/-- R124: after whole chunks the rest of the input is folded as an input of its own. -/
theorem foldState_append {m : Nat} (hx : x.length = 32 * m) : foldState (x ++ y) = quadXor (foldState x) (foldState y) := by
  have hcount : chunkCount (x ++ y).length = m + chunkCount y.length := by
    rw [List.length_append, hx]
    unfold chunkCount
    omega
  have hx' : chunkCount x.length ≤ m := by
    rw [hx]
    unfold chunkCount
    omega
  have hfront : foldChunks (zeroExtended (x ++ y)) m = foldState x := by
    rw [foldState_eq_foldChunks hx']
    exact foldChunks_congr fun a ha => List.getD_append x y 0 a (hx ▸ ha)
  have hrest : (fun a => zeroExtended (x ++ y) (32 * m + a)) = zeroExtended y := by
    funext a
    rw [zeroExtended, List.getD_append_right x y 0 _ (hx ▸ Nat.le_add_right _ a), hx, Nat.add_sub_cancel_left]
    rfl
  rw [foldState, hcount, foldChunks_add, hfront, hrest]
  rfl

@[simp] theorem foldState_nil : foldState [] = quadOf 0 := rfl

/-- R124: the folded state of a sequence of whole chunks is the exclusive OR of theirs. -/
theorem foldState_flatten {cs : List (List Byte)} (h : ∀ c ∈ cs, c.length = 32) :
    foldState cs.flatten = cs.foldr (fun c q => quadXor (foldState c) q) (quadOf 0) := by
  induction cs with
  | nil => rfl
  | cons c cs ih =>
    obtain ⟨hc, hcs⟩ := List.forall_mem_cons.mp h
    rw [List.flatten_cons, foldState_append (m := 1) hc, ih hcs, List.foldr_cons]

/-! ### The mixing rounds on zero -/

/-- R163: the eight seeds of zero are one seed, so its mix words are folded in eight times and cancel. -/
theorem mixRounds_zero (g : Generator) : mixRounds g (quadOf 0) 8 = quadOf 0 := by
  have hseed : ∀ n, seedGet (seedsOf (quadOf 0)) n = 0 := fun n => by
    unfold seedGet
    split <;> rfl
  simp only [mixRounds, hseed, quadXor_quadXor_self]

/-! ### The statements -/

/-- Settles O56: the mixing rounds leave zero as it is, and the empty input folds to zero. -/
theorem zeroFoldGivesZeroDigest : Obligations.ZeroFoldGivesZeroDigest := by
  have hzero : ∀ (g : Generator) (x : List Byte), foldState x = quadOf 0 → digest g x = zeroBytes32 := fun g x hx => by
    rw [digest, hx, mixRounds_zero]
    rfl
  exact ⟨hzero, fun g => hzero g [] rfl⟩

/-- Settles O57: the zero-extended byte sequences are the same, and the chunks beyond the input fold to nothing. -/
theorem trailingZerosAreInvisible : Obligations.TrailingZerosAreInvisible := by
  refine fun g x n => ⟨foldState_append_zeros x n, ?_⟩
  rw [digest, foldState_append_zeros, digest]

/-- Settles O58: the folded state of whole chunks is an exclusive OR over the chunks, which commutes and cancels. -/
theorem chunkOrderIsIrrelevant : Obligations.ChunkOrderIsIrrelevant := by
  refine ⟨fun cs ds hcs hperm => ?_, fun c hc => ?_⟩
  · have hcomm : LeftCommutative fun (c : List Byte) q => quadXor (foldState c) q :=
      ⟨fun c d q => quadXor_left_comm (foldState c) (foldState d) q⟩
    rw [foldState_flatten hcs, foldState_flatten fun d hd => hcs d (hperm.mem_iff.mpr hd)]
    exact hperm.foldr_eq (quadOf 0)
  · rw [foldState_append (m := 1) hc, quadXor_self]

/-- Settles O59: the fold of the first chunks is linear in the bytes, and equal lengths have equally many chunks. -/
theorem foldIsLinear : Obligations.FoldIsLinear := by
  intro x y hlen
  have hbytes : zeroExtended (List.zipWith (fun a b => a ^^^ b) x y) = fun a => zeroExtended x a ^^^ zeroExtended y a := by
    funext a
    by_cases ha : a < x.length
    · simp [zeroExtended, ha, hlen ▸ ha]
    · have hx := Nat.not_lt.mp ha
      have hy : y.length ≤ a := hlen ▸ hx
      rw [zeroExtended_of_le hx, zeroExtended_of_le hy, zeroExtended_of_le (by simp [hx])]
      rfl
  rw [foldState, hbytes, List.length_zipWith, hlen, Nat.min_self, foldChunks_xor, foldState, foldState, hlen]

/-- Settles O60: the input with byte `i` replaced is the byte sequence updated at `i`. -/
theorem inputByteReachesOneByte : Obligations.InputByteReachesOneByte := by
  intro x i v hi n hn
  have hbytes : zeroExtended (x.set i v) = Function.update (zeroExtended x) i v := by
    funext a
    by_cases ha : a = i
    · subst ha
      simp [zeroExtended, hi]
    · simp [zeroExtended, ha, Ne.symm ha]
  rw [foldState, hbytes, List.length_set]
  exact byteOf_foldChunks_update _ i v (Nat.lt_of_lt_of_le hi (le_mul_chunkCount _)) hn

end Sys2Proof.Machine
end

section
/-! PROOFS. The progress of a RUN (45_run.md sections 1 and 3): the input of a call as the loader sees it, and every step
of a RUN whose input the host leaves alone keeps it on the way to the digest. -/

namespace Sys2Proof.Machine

****

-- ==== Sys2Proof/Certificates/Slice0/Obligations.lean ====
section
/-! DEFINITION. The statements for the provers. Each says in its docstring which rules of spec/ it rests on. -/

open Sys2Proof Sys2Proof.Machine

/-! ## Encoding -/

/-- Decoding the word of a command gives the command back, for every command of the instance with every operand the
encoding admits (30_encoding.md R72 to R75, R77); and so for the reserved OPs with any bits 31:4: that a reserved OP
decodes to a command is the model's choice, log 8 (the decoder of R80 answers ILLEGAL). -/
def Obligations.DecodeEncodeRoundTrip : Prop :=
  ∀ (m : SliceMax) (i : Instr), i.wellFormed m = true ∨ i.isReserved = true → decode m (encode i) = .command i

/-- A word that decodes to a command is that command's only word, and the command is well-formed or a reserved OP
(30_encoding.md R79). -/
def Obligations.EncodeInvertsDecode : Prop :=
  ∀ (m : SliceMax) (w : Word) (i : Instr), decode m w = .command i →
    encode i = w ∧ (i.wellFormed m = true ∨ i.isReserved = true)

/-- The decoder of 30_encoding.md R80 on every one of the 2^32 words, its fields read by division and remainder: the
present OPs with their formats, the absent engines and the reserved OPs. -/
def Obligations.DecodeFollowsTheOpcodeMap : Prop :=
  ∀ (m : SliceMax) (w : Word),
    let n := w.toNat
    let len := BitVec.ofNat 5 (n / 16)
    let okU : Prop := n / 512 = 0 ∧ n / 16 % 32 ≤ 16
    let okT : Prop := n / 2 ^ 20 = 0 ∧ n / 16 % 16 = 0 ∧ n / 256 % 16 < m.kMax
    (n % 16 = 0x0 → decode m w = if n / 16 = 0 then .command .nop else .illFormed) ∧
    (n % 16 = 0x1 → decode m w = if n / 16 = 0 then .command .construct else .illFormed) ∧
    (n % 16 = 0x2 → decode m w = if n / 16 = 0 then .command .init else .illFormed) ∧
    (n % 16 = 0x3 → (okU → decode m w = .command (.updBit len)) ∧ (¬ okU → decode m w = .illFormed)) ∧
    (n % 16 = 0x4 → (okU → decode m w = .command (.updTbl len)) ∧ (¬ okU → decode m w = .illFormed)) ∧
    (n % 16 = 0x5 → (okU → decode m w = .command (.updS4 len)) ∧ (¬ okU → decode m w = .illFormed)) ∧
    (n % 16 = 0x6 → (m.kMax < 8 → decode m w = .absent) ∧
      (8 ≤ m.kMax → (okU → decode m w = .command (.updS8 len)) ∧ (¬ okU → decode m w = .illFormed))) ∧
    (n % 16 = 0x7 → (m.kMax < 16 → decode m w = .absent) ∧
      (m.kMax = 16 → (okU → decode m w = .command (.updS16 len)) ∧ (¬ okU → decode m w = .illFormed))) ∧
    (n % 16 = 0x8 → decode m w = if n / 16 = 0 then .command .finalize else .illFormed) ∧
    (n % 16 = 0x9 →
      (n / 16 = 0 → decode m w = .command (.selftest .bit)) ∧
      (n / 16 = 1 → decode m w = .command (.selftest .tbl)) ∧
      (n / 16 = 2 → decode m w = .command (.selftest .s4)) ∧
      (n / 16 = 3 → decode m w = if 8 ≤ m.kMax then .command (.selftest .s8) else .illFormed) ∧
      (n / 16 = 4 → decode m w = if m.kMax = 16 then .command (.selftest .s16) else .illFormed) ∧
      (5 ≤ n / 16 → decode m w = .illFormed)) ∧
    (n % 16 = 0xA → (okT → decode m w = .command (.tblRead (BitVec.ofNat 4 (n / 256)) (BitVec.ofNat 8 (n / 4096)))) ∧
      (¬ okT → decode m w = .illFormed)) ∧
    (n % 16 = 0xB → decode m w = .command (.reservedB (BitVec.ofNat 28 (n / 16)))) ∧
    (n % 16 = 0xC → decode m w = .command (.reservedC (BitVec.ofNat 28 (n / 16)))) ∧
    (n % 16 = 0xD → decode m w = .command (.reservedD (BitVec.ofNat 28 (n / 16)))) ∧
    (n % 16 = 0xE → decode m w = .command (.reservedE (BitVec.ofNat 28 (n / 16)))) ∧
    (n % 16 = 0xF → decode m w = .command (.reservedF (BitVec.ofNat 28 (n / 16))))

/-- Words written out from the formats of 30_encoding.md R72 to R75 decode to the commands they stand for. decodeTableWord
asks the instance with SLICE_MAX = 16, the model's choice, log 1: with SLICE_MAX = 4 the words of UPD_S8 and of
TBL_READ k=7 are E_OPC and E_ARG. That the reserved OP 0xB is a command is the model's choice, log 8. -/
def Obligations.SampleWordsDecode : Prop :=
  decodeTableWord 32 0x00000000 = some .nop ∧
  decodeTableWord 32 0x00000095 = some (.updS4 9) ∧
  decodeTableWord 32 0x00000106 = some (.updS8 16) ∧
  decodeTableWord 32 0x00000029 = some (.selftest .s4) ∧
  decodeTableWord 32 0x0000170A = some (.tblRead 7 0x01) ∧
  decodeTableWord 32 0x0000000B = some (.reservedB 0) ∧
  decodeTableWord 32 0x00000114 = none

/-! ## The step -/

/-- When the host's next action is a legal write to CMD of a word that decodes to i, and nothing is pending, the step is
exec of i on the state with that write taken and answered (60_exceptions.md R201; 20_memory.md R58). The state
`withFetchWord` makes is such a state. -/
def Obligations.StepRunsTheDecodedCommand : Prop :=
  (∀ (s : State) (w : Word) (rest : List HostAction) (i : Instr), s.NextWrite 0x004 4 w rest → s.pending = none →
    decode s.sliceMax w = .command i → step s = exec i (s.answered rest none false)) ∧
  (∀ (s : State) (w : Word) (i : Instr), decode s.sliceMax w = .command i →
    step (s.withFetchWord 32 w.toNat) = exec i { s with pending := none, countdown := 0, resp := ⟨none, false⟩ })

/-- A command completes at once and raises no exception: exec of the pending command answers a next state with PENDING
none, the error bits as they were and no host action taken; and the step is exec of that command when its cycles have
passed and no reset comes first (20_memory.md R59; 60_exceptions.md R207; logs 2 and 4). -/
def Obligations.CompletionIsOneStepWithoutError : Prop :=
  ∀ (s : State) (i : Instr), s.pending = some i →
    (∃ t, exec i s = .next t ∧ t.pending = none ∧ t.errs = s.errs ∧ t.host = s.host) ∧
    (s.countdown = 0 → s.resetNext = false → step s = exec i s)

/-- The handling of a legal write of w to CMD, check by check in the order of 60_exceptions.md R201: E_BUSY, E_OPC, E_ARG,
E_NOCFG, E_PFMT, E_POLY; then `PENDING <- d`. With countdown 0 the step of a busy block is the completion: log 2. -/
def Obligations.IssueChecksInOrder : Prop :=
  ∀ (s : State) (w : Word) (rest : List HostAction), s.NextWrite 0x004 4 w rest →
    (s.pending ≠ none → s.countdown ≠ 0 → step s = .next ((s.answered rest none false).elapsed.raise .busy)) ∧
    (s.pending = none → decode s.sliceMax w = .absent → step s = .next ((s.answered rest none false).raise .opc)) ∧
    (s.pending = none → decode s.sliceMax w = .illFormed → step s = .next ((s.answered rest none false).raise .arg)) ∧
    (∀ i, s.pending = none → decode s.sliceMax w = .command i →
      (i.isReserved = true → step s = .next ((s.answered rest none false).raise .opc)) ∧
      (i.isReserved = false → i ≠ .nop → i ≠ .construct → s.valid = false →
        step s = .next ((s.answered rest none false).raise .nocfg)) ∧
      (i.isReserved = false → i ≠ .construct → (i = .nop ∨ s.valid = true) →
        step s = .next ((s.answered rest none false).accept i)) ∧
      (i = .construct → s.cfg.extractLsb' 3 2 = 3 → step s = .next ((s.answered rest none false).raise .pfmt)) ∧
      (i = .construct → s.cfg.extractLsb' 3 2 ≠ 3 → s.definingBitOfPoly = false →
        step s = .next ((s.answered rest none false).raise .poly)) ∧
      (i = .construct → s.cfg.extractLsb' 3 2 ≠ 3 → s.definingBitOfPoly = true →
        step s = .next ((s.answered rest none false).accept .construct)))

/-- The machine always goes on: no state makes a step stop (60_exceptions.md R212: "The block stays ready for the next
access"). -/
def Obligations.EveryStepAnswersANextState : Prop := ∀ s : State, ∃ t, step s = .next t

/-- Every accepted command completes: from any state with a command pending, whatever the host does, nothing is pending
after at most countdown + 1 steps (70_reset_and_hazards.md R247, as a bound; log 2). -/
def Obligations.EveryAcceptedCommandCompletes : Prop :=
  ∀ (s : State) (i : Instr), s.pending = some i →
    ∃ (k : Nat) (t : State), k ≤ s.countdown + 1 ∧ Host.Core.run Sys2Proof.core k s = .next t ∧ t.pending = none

****

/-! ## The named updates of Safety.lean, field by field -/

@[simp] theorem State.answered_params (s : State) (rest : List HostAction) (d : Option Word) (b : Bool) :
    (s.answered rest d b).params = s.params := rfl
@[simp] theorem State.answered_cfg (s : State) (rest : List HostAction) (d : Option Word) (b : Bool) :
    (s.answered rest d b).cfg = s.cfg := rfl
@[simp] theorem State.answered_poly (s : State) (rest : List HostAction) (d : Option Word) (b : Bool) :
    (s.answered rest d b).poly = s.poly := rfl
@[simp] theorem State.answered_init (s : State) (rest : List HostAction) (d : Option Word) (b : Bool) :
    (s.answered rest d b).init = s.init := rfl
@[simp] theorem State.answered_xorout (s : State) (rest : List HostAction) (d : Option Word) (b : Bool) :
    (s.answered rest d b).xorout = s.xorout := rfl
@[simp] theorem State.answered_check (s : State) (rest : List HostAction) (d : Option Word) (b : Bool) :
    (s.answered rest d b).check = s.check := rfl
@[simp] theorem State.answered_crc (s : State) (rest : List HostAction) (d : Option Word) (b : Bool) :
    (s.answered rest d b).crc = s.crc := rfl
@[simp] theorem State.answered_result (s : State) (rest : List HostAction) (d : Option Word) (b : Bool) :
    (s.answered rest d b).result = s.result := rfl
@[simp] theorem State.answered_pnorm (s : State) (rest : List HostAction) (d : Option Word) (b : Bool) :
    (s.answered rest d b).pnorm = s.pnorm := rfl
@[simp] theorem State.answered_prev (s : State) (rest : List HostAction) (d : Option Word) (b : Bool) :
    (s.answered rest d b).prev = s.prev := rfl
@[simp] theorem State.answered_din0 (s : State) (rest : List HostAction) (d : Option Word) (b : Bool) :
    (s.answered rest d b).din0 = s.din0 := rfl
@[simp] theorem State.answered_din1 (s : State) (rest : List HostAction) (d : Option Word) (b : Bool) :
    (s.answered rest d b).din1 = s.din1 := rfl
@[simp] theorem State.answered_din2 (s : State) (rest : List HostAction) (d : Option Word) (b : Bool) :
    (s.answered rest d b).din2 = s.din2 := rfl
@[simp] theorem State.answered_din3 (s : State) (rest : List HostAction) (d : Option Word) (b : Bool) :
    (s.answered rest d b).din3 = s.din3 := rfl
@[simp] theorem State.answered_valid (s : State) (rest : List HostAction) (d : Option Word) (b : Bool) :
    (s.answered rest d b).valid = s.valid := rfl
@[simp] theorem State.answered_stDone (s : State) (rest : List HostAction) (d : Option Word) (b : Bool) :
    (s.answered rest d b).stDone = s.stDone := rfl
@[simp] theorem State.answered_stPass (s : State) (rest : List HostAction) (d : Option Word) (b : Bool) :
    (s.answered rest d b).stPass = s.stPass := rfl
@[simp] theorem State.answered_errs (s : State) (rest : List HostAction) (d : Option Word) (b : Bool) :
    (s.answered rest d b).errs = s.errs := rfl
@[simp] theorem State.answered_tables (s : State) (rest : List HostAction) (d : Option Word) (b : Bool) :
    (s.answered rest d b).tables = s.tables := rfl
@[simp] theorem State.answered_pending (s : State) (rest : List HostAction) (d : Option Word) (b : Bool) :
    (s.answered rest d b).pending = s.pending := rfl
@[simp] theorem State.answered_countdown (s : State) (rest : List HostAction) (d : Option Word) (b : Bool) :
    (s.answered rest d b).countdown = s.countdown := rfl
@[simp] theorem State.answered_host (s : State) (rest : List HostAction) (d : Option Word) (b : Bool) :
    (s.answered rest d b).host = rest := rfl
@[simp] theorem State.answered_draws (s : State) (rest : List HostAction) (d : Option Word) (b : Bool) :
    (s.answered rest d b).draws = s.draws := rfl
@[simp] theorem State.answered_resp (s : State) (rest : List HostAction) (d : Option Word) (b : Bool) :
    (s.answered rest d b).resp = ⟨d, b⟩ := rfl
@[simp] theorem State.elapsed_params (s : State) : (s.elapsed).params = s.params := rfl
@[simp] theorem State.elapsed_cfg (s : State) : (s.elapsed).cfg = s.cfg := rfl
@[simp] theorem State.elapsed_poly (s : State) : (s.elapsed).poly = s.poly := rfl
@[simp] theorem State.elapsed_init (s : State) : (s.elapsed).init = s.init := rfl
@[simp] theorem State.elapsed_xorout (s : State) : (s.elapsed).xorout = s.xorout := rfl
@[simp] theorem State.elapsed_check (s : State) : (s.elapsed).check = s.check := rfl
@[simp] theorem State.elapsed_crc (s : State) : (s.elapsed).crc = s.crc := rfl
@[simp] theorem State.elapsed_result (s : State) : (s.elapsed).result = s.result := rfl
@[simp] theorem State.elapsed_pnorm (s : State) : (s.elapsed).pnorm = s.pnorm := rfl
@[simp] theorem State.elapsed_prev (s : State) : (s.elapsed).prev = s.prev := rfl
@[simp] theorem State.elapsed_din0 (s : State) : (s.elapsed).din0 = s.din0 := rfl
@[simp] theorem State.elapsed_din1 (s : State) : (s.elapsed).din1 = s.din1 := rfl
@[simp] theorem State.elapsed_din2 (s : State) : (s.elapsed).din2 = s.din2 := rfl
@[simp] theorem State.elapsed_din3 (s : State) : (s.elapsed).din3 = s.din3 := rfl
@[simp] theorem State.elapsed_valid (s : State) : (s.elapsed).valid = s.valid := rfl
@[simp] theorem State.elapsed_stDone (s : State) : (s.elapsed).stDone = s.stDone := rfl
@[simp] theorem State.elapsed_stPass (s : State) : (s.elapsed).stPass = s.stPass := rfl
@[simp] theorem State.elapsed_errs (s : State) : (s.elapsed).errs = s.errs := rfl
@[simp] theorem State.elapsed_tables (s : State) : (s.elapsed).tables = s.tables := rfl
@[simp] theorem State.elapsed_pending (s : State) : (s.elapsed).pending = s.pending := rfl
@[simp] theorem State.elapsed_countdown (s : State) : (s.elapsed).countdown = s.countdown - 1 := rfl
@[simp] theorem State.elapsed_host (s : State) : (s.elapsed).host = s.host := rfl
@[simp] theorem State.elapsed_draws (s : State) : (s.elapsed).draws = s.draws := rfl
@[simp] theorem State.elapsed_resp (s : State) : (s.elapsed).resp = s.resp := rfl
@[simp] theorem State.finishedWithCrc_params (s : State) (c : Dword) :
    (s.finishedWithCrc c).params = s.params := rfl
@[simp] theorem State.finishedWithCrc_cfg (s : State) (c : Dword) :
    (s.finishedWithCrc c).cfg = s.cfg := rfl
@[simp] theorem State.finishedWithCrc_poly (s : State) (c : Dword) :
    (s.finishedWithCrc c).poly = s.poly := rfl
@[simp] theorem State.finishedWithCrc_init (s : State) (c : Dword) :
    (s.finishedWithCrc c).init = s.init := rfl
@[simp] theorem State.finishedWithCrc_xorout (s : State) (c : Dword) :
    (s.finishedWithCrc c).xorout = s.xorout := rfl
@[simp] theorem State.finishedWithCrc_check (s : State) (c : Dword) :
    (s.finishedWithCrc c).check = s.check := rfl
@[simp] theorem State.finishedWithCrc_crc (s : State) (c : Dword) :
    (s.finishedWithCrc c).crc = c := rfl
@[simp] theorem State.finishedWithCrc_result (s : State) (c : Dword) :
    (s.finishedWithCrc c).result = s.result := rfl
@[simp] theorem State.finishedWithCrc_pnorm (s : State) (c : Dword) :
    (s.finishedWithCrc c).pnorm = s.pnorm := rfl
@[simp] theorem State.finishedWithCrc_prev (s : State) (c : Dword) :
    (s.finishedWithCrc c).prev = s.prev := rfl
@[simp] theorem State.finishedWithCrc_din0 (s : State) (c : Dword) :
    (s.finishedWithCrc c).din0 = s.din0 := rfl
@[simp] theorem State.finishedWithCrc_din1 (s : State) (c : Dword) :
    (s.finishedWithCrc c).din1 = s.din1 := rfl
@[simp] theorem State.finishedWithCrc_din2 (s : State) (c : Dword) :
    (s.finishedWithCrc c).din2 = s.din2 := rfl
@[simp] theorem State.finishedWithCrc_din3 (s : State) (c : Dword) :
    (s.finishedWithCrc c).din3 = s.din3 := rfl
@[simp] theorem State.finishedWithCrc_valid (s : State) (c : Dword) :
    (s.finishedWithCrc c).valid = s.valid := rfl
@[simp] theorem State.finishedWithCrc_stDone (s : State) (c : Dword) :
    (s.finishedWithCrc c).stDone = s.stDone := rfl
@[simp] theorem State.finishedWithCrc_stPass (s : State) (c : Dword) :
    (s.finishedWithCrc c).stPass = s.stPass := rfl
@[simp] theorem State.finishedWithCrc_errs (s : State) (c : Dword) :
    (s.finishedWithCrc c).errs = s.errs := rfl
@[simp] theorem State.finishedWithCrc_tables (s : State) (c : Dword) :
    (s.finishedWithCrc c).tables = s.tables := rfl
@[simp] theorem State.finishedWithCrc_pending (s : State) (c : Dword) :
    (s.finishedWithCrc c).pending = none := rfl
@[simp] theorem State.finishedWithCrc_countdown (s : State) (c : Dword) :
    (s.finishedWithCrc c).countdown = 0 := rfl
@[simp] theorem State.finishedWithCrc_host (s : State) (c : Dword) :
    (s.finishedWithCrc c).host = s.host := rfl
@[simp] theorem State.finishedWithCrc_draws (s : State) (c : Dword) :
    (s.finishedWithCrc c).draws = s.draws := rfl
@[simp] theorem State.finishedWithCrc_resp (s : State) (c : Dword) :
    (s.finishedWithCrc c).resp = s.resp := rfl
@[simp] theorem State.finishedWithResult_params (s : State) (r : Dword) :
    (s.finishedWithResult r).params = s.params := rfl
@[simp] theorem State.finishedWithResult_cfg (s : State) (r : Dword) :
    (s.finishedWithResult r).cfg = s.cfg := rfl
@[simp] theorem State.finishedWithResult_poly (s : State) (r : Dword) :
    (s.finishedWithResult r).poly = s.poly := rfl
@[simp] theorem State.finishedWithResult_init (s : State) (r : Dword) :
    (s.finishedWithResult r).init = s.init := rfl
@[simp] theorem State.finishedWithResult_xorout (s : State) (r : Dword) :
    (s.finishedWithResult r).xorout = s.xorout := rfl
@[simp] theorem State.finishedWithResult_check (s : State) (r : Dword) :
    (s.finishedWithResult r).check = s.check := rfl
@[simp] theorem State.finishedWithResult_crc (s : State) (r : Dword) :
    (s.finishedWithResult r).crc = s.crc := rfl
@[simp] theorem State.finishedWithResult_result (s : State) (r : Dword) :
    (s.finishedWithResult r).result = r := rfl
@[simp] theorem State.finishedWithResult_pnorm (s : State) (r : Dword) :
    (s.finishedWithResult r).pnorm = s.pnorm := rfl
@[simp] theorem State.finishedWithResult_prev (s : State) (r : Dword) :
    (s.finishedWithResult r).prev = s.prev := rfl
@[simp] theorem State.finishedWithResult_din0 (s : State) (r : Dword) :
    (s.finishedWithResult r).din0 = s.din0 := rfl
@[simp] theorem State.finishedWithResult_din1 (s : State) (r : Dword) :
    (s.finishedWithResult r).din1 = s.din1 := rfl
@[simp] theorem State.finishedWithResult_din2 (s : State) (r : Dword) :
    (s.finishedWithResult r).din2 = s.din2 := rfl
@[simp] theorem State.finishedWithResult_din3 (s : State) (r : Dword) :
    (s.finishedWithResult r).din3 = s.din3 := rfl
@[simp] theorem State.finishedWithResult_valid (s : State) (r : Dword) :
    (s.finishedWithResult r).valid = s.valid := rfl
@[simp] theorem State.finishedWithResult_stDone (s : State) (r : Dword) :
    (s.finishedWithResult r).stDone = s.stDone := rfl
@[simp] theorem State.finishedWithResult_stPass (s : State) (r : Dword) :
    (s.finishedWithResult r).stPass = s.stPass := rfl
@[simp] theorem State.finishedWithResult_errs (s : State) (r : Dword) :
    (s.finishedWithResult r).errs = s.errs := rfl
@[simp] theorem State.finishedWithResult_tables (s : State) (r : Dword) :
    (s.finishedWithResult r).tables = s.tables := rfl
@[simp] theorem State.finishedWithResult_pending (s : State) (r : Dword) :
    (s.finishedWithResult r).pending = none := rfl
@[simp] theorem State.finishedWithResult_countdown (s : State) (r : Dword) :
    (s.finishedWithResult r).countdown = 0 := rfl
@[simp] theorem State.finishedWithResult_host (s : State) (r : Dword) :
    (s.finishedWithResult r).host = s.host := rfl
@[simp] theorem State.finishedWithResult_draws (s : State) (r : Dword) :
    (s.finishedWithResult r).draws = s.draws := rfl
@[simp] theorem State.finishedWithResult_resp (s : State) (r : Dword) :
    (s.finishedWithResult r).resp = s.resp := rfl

****

= Activity =
Copy out all lines above that include the string "exact".

= Task answer =
    exact foldChunks_congr fun a ha => List.getD_append x y 0 a (hx ▸ ha)
  exact ⟨hzero, fun g => hzero g [] rfl⟩
    exact hperm.foldr_eq (quadOf 0)
  exact byteOf_foldChunks_update _ i v (Nat.lt_of_lt_of_le hi (le_mul_chunkCount _)) hn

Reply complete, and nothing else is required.